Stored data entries
/-- Feedback on takes a STARTING pump with demand to RUNNING and starts the settle timer of every arm that waits on it, and one
whose demand has fallen to 0 at once to RUN_ON, or to STOPPED where its run-on time is 0; feedback off fails a pump in RUNNING
or RUN_ON as LOST, and the start timer's expiry one in STARTING as START, with PUMP_FAIL posted, its output off, and every
staging arm of it closing its compartment with reason PUMP; the run-on timer's expiry stops the pump. Neither timer's row does
anything before its time has run out. -/
def Obligations.PumpsStartFailAndStop : Prop :=
  ∀ (p : Fin 4) (s : State), s.phase = .running →
    let failed (kind : FailKind) (t : State) : Prop :=
      t.pumps[p].state = .failed ∧ t.pumps[p].run = false ∧ t.pumps[p].timer = none ∧ t.pumps[p].failKind = some kind
        ∧ (∀ q : Fin 4, q ≠ p → t.pumps[q] = s.pumps[q]) ∧ t.meters = s.meters
        ∧ (∀ q : Port, (s.ports.get q).events.length < 16 →
          ⟨.pumpFail, .pump, p.val, w32 (if kind = .start then 0 else 1), s.clock.second⟩ ∈ (t.ports.get q).events)
        ∧ ∀ (a : Fin 4) (l : LoadRecord) (c : CompRecord), s.load = some l →
          l.comps.find? (fun x => x.line.compartment == c.line.compartment) = some c →
          s.arms[a].served = some c.line.compartment → c.line.arm = a → s.products[c.line.product].pump = some p →
          s.arms[a].state.isStaging = true → c.state.isDrivable = true →
          t.arms[a].state = .closing ∧ t.arms[a].valve = .closed ∧ t.arms[a].settleTimer = none
            ∧ ((∀ (b : Fin 4) (x : CompRecord), x ∈ l.comps → s.arms[b].served = some x.line.compartment → x.line.arm = b) →
              ∃ u, t.load = some u ∧ u.comps.find? (fun x => x.line.compartment == c.line.compartment)
                = some (s.drivenComp (.halt .pump) c))
    (s.pumps[p].state = .starting → 0 < s.pumps[p].demand →
      ∃ t, exec (.pumpFeedback p true) s = .next t
        ∧ t.pumps = s.pumps.set p { s.pumps[p] with feedback := true, state := .running, timer := none }
        ∧ t.meters = s.meters
        ∧ ∀ (a : Fin 4) (l : LoadRecord) (c : CompRecord), s.load = some l →
          l.comps.find? (fun x => x.line.compartment == c.line.compartment) = some c →
          s.arms[a].served = some c.line.compartment → s.products[c.line.product].pump = some p →
          s.arms[a].state = .priming → s.arms[a].settleTimer = none → 0 < s.pumps[p].config.settle →
          t.arms[a] = { s.arms[a] with settleTimer := some (s.pumps[p].config.settle * 1000) })
    ∧ (s.pumps[p].state = .starting → s.pumps[p].demand = 0 → s.demandCount p = 0 →
      exec (.pumpFeedback p true) s
        = .next (State.startWrite { s with
            pumps := s.pumps.set p (if s.pumps[p].config.runOn = 0 then
              { s.pumps[p] with feedback := true, state := .stopped, run := false, timer := none }
            else
              { s.pumps[p] with
                feedback := true, state := .runOn, timer := some (s.pumps[p].config.runOn * 1000) }) }))
    ∧ (s.pumps[p].state = .running ∨ s.pumps[p].state = .runOn →
      ∃ t, exec (.pumpFeedback p false) s = .next t ∧ failed .lost t ∧ t.pumps[p].feedback = false)
    ∧ (∀ on, s.pumps[p].state = .stopped ∨ s.pumps[p].state = .failed →
      exec (.pumpFeedback p on) s
        = .next (State.startWrite { s with pumps := s.pumps.set p { s.pumps[p] with feedback := on } }))
    ∧ (s.pumps[p].state = .starting → s.pumps[p].timer = some 0 →
      ∃ t, exec (.startTimerExpiry p) s = .next t ∧ failed .start t)
    ∧ (s.pumps[p].timer ≠ some 0 → exec (.startTimerExpiry p) s = .next s ∧ exec (.runOnTimerExpiry p) s = .next s)
    ∧ (s.pumps[p].state = .runOn → s.pumps[p].timer = some 0 →
      exec (.runOnTimerExpiry p) s
        = .next (State.startWrite { s with
            pumps := s.pumps.set p { s.pumps[p] with state := .stopped, run := false, timer := none } }))

/-- An off-to-on feedback during a stroke confirms it: one stroke more confirmed, its volume delivered at the component and at the
injector's totalizer. The timer's expiry misses it. The stroke over, an owed stroke starts with its whole feedback timeout where the
arm still flows for the compartment, and the injector is ARMED otherwise. The third miss in a row puts the injector in FAULT with
INJECTOR_FAULT posted and its debt skipped, drives the compartment of a mandatory component to close with ADDITIVE, where a drive
can reach it, and marks an optional one ADDITIVE_OUT. A level that confirms nothing is only remembered, and a timer with time left
misses nothing. -/
def Obligations.StrokesConfirmedAndMissed : Prop :=
  ∀ (j : Fin 8) (s : State), s.phase = .running →
    let x := s.injectors[j]
    (∀ on, x.state ≠ .stroking ∨ on = false ∨ x.feedback = true →
      exec (.injectorFeedback j on) s
        = .next (State.startWrite { s with injectors := s.injectors.set j { x with feedback := on } }))
    ∧ (x.state ≠ .stroking ∨ x.timer ≠ some 0 → exec (.feedbackTimerExpiry j) s = .next s)
    ∧ ∀ (b : Binding) (l : LoadRecord) (c : CompRecord), s.load = some l → x.binding = some b →
      l.comps.find? (fun y => y.line.compartment == b.compartment) = some c → x.state = .stroking →
      let flows : Bool := s.arms[c.line.arm].state.isFlowing && s.arms[c.line.arm].served == some b.compartment
      let ended (y : Injector) : Injector :=
        if 0 < x.owed ∧ flows = true then
          { y with output := true, state := .stroking, timer := some x.assign.timeout, owed := x.owed - 1 }
        else { y with output := false, state := .armed, timer := none }
      let at' (f : ComponentResult → ComponentResult) (c : CompRecord) : CompRecord :=
        if c.line.compartment = b.compartment then
          { c with additives := c.additives.map fun r => if r.position = b.position then f r else r }
        else c
      let alarm : Event := ⟨.injectorFault, .injector, j.val, w32 b.compartment, s.clock.second⟩
      (x.feedback = false → x.timer.isSome = true →
        exec (.injectorFeedback j true) s
          = .next (State.startWrite { s with
              load := some { l with comps := l.comps.map (at' fun r =>
                { r with confirmed := r.confirmed + 1, delivered := r.delivered + s.cal.stroke[j] }) }
              injectors := s.injectors.set j (ended { x with
                feedback := true, consecutive := 0, total := min (2 ^ 64 - 1) (x.total + s.cal.stroke[j]) }) }))
      ∧ (x.timer = some 0 → x.consecutive < 2 →
        exec (.feedbackTimerExpiry j) s
          = .next (State.startWrite { s with
              load := some { l with comps := l.comps.map (at' fun r => { r with missed := r.missed + 1 }) }
              injectors := s.injectors.set j (ended { x with consecutive := x.consecutive + 1 }) }))
      ∧ (x.timer = some 0 → 2 ≤ x.consecutive →
        ∃ t u, exec (.feedbackTimerExpiry j) s = .next t ∧ t.load = some u
          ∧ t.injectors[j] = { x with
              output := false, timer := none, consecutive := x.consecutive + 1, owed := 0, state := .fault }
          ∧ (∀ p : Port, (s.ports.get p).events.length < 16 → alarm ∈ (t.ports.get p).events)
          ∧ t.meters = s.meters ∧ t.pumps = s.pumps
          ∧ ∀ r, c.additives.find? (fun r => r.position == b.position) = some r →
            (r.component.mandatory = false →
              u = { l with comps := l.comps.map (at' fun r =>
                { r with missed := r.missed + 1, skipped := r.skipped + x.owed, markOut := true }) }
              ∧ t.arms = s.arms ∧ t.ports = s.ports.offer alarm)
            ∧ (r.component.mandatory = true → c.state.isDrivable = false →
              u = { l with comps := l.comps.map (at' fun r =>
                { r with missed := r.missed + 1, skipped := r.skipped + x.owed }) }
              ∧ t.arms = s.arms ∧ t.ports = s.ports.offer alarm)
            ∧ (r.component.mandatory = true → c.state.isDrivable = true → s.arms[c.line.arm].state.isStaging = true →
              (∀ i : Fin 8, i ≠ j → s.injectors[i].binding ≠ some b) →
              ∃ c' r', u.comps.find? (fun y => y.line.compartment == b.compartment) = some c' ∧ c'.state = .closing
                ∧ c'.closeReason = some (.halt .additive) ∧ c'.line = c.line
                ∧ c'.additives.find? (fun r => r.position == b.position) = some r'
                ∧ r' = { r with missed := r.missed + 1, skipped := r.skipped + x.owed }
                ∧ t.arms = s.arms.set c.line.arm { s.arms[c.line.arm] with
                    state := .closing, valve := .closed, settleTimer := none, hold := false, zeroRun := 0, learnable := false
                    closeTimer := some (s.arms[c.line.arm].config.closeTimeout * 1000) }))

> [TASK DIRECTIONS]:
Reproduce every line from the entries that holds the word "meters".

> [RESULT OF THIS TASK]:
        ∧ (∀ q : Fin 4, q ≠ p → t.pumps[q] = s.pumps[q]) ∧ t.meters = s.meters
        ∧ t.meters = s.meters
          ∧ t.meters = s.meters ∧ t.pumps = s.pumps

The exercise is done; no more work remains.